Through our work with students in a number of schools, we have found that students are eager to serve as role models in leading change once they have been empowered by a learning community that acknowledges their sense of individual responsibility and facilitates the acquisition of leadership skills. Given the opportunity, students quickly demonstrate their potential for leadership by undertaking advocacy in various forms—as ambassadors, action researchers, mentors, academic architects, volunteers, education consultants, advisors, fund-raisers, and translators—as well as by taking on a variety of other responsibilities that further the collaborative ideals of their communities.
The students at Ethan Allen, for example, demonstrated their ability to serve as savvy researchers when they created, administered, and collated the results from their survey on school climate. These students used the survey results to provide their teachers with useful information about student views. The finding that 77 percent of students felt cheated when their homework was not graded stimulated a compelling conversation about the purposes and validity of homework. As a result, teachers agreed to assign more project-based homework that enables students to choose a specific area of interest and pursue that interest over the course of the unit.
Providing students with a variety of opportunities encourages motivation.
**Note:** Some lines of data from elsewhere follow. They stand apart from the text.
theorem searchLane_trackingLegal {l : Lane} (h : TrackingLegal l) (hon : l.settings.on = true) :
    TrackingLegal (searchLane l) := by
  exact .of_pitchless (if_pos hon).symm ⟨Nat.zero_le _, Nat.zero_le _, Nat.zero_le _, h.tallies⟩

/-- The tracking law of a lane whose settings change but for its mode. -/
theorem TrackingLegal.settings {l : Lane} (h : TrackingLegal l) (st : LaneSettings) (hon : l.settings.on = st.on) :
    TrackingLegal { l with settings := st } :=
  ⟨hon ▸ h.1, h.2⟩

/-- A lane whose mode changes: nothing in flight, no pitch (R2). -/
noncomputable def turnedLane (l : Lane) (st : LaneSettings) : Lane :=
  { l with settings := st, tracking := if st.on then .search else .off, p := 0, n := 0, d := 0, candidate := none
           confirmCount := 0, octaveLength := 0, octaveDirection := .up, counter := 0 }

theorem settledLane_eq (l : Lane) (st : LaneSettings) :
    settledLane l st = if l.settings.on = st.on then { l with settings := st } else turnedLane l st := by
  by_cases h : l.settings.on = st.on
  · have hsame (on : Bool) (hon : l.settings.on = on) : applyMode l on = l := by
      unfold applyMode
      rw [hon]
      cases on <;> rfl
    exact (congrArg (fun m : Lane => { m with settings := st }) (hsame _ h)).trans (if_pos h).symm
  · have hturns (on : Bool) (hon : l.settings.on = !on) :
        applyMode l on = { turnedLane l { l.settings with on := on } with settings := { l.settings with on := on } } := by
      unfold applyMode
      rw [hon]
      cases on <;> rfl
    exact (congrArg (fun m : Lane => { m with settings := st }) (hturns _ (Bool.eq_not.2 h))).trans (if_neg h).symm

theorem settledLane_trackingLegal {l : Lane} (h : TrackingLegal l) (st : LaneSettings) :
    TrackingLegal (settledLane l st) := by
  exact (settledLane_eq l st).symm ▸ iteInduction (motive := TrackingLegal) (h.settings st) fun _ =>
    .of_pitchless (l := turnedLane l st) rfl ⟨Nat.zero_le _, Nat.zero_le _, Nat.zero_le _, h.tallies⟩

theorem settledLane_chars (l : Lane) (st : LaneSettings) : (settledLane l st).chars = l.chars :=
  (congrArg Lane.chars (settledLane_eq l st)).trans ((apply_ite Lane.chars ..).trans (ite_self _))

theorem voiceKept_captureFrozen (v : Voice) : VoiceKept s₀ v (captureFrozen v) := by
  exact iteInduction (motive := VoiceKept s₀ v) (fun _ => .of_values rfl rfl fun _ => id) fun _ => .refl s₀ v

theorem Keeps.mapLaneVoices (h : Keeps s₀ s) (k : LaneId) (g : Voice → Voice) (kept : ∀ v, VoiceKept s₀ v (g v)) :
    Keeps s₀ (s.mapLaneVoices k g) := by
  refine h.voices _ fun i => ?_
  exact (Vector.getElem_map _ i.isLt).symm ▸ iteInduction (motive := VoiceKept s₀ s.voices[i]) (fun _ => kept _) fun _ => .refl s₀ _

theorem Keeps.freezeChange (h : Keeps s₀ s) (k : LaneId) (before after : Bool) : Keeps s₀ (s.freezeChange k before after) := by
  exact .either (fun _ => h.mapLaneVoices k _ voiceKept_captureFrozen) fun _ =>
    .either (fun _ => h.mapLaneVoices k _ fun v => .of_values rfl rfl fun _ => id) fun _ => h

theorem Keeps.offKills (h : Keeps s₀ s) (k : LaneId) (on : Bool) : Keeps s₀ (s.offKills k on) := by
  exact .either (fun _ => h.killLane k) fun _ => h

/-- Where an ON lane goes OFF, its voices are gone (R2). -/
theorem offKills_free (hpool : PoolLaw s) (k : LaneId) {on : Bool} (hon : s.lanes[k].settings.on = true) (hoff : on = false)
    (i : Slot) (hlane : (s.offKills k on).voices[i].template.lane = k) : (s.offKills k on).voices[i].state = .free := by
  rw [State.offKills, hon, hoff] at *
  exact killLane_free hpool k i hlane

theorem Keeps.applySettings (h : Keeps s₀ s) (k : LaneId) (st : LaneSettings) (hdry : RecordLaw s₀ → st.dry ≤ 4096) :
    Keeps s₀ (s.applySettings k st) := by
  rw [State.applySettings_eq]
  have hlanes : (s.offKills k st.on).lanes = s.lanes := (congrArg State.lanes (s.offKills_frame k st.on) :)
  have hlane : Keeps s₀ ((s.offKills k st.on).setLane k (settledLane s.lanes[k] st)) := by
    rw [← hlanes]
    exact (h.offKills k st.on).lane k _ (fun hr hrec => ⟨(settledLane_chars ..).symm ▸ (hrec.lane k).1, hdry hr⟩)
      (fun _ htrack => settledLane_trackingLegal htrack st) fun hpool hoff hon i hi =>
        offKills_free (h.poolLaw hpool) k (hlanes ▸ hon) hoff i hi
  refine Keeps.freezeChange (hlane.mixers _ fun hr _ hrender j => ?_) _ _ _
  rw [← State.setMixer_mixers, State.setMixer_get]
  split
  · exact retarget_legal (hrender.2.2.1 k) (hdry hr)
  · exact hrender.2.2.1 j

/-! ### Entries (R65, R97, R98) -/

theorem both_of_decides {p q : Prop} [Decidable p] [Decidable q] (hpq : (decide p && decide q) = true) : p ∧ q :=
  ⟨of_decide_eq_true (Bool.and_eq_true_iff.1 hpq).1, of_decide_eq_true (Bool.and_eq_true_iff.1 hpq).2⟩

theorem modifyTemplate_legal {t : Template} (h : TemplateLegal t) {m : Modification} (hm : modificationLegal m = true) :
    TemplateLegal (modifyTemplate t m) := by
  obtain ⟨htag, fromRule⟩ := id h
  obtain ⟨hrule, fromFallback⟩ := id fromRule
  obtain ⟨hfallback, fromFollow⟩ := id fromFallback
  obtain ⟨hfollow, fromDetune⟩ := id fromFollow
  obtain ⟨hdetune, fromRange⟩ := id fromDetune
  obtain ⟨hrange, fromGlide⟩ := id fromRange
  obtain ⟨hglide, hlevel, hpan, hattack, hrelease⟩ := id fromGlide
  induction m with
  | rule kind z => exact ⟨htag, hm, fromFallback⟩
  | fallback z => exact ⟨htag, hrule, both_of_decides hm, fromFollow⟩
  | follow x => exact ⟨htag, hrule, hfallback, of_decide_eq_true hm, fromDetune⟩
  | detune z => exact ⟨htag, hrule, hfallback, hfollow, both_of_decides hm, fromRange⟩
  | range lo hi =>
    obtain ⟨hlow, hhigh⟩ := Bool.and_eq_true_iff.1 hm
    obtain ⟨hlow, hwide⟩ := both_of_decides hlow
    exact ⟨htag, hrule, hfallback, hfollow, hdetune, ⟨hlow, hwide, of_decide_eq_true hhigh⟩, fromGlide⟩
  | glide x => exact ⟨htag, hrule, hfallback, hfollow, hdetune, hrange, of_decide_eq_true hm, hlevel, hpan, hattack, hrelease⟩
  | level x => exact ⟨htag, hrule, hfallback, hfollow, hdetune, hrange, hglide, of_decide_eq_true hm, hpan, hattack, hrelease⟩
  | pan x => exact ⟨htag, hrule, hfallback, hfollow, hdetune, hrange, hglide, hlevel, of_decide_eq_true hm, hattack, hrelease⟩
  | group _ => exact h
  | attack x => exact ⟨htag, hrule, hfallback, hfollow, hdetune, hrange, hglide, hlevel, hpan, both_of_decides hm, hrelease⟩
  | release x => exact ⟨htag, hrule, hfallback, hfollow, hdetune, hrange, hglide, hlevel, hpan, hattack, both_of_decides hm⟩

/-- A modification touches neither the lane nor the tag (R65). -/
theorem modifyTemplate_lane_tag (t : Template) (m : Modification) :
    (modifyTemplate t m).lane = t.lane ∧ (modifyTemplate t m).tag = t.tag := by
  cases m <;> exact ⟨rfl, rfl⟩

/-- A voice's field written (R65). -/
noncomputable def State.written (s : State) (i : Slot) (m : Modification) : State :=
  s.setVoice i { s.voices[i] with template := modifyTemplate s.voices[i].template m }

theorem State.applyModify_of (s : State) (i : Slot) (m : Modification) {state : VoiceState} :
    s.voices[i].state = state → s.applyModify i m = match m, state with
      | .level _, .releasing => s
      | m, _ => s.written i m := by
  rintro rfl
  rfl

/-- A level is not written into a RELEASING voice; everything else is written (R65). -/
theorem State.applyModify_cases (s : State) (i : Slot) (m : Modification) :
    s.applyModify i m = s ∨ s.applyModify i m = s.written i m := by
  generalize hstate : s.voices[i].state = state
  rw [s.applyModify_of i m hstate]
  induction m with
  | level v =>
    induction state with
    | releasing => exact .inl rfl
    | free | pending | acquiring | active | holding => exact .inr rfl
  | rule | fallback | follow | detune | range | glide | pan | group | attack | release => exact .inr rfl

theorem Keeps.applyModify (h : Keeps s₀ s) (i : Slot) (m : Modification)
    (hm : RecordLaw s₀ → modificationLegal m = true) : Keeps s₀ (s.applyModify i m) := by
  obtain ⟨hlane, htag⟩ := modifyTemplate_lane_tag s.voices[i].template m
  have hset : Keeps s₀ (s.written i m) :=
    h.setVoice i _ ⟨⟨.rfl, id, hlane, htag, fun hr ht => modifyTemplate_legal ht (hm hr), fun _ => id⟩, .rfl⟩
  exact (State.applyModify_cases s i m).elim (fun heq => heq.symm ▸ h) fun heq => heq.symm ▸ hset

end Sys2Proof.Machine
end

section
/-! PROOF. The take and the application of the whole queue, which keep every law (R96 to R98, R115 to R119). -/

namespace Sys2Proof.Machine

variable {s₀ s : State}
When students can exert their leadership skills in meaningful contexts, they take the initiative, not because it will bring them more votes in the race for student council or because their parents will applaud them, but because they know that they can make a difference in their own lives and in the lives of their communities.

The Power of Idealism

As all educators know (although some may occasionally forget), one of the real pleasures of working with students is that they are genuinely idealistic. They believe that they can make a difference in the world, that they can make the world a better place. As educators, we have a responsibility to do everything we can to ensure that students never lose that sense of buoyant confidence in the power of their voices.
For all of us, the first step in undertaking an agenda of transformation is to believe that what we set out to do is possible. As Don Morrison, an Ethan Allen 8th grader, said when talking about how to improve his school,You need optimism and lots of it to believe that you'll get things done and that you'll be able to change things.
With that optimism, a commitment to a democratic learning community, and a community that fosters leaderful action, we can nurture the idealism of such students as Scout, Mark, Emily, Eliza, and Don and ensure that their voices are heard. Our schools and our world will become better places if we listen.
End Notes

1 Names of schools and individuals are pseudonyms.